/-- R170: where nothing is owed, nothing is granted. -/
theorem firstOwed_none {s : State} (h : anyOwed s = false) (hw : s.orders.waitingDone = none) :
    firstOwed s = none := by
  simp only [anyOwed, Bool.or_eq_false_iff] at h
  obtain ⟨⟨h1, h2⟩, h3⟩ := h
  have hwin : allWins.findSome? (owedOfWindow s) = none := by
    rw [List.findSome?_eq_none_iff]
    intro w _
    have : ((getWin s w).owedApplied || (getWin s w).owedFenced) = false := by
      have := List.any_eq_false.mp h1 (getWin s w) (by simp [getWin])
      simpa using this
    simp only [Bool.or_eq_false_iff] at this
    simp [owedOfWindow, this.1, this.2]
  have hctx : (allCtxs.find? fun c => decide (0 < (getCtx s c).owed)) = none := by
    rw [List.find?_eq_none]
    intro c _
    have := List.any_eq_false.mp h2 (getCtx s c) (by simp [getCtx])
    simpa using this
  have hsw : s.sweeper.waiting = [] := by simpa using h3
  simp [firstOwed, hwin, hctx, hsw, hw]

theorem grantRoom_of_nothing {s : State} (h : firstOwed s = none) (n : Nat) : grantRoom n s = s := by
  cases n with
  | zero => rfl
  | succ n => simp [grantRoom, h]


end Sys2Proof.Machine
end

Task prompt: Every line from the one that holds "cases n with" to the end of the data above should be given again exactly, with that line and the last one both kept.

Response box:
  cases n with
  | zero => rfl
  | succ n => simp [grantRoom, h]


end Sys2Proof.Machine
end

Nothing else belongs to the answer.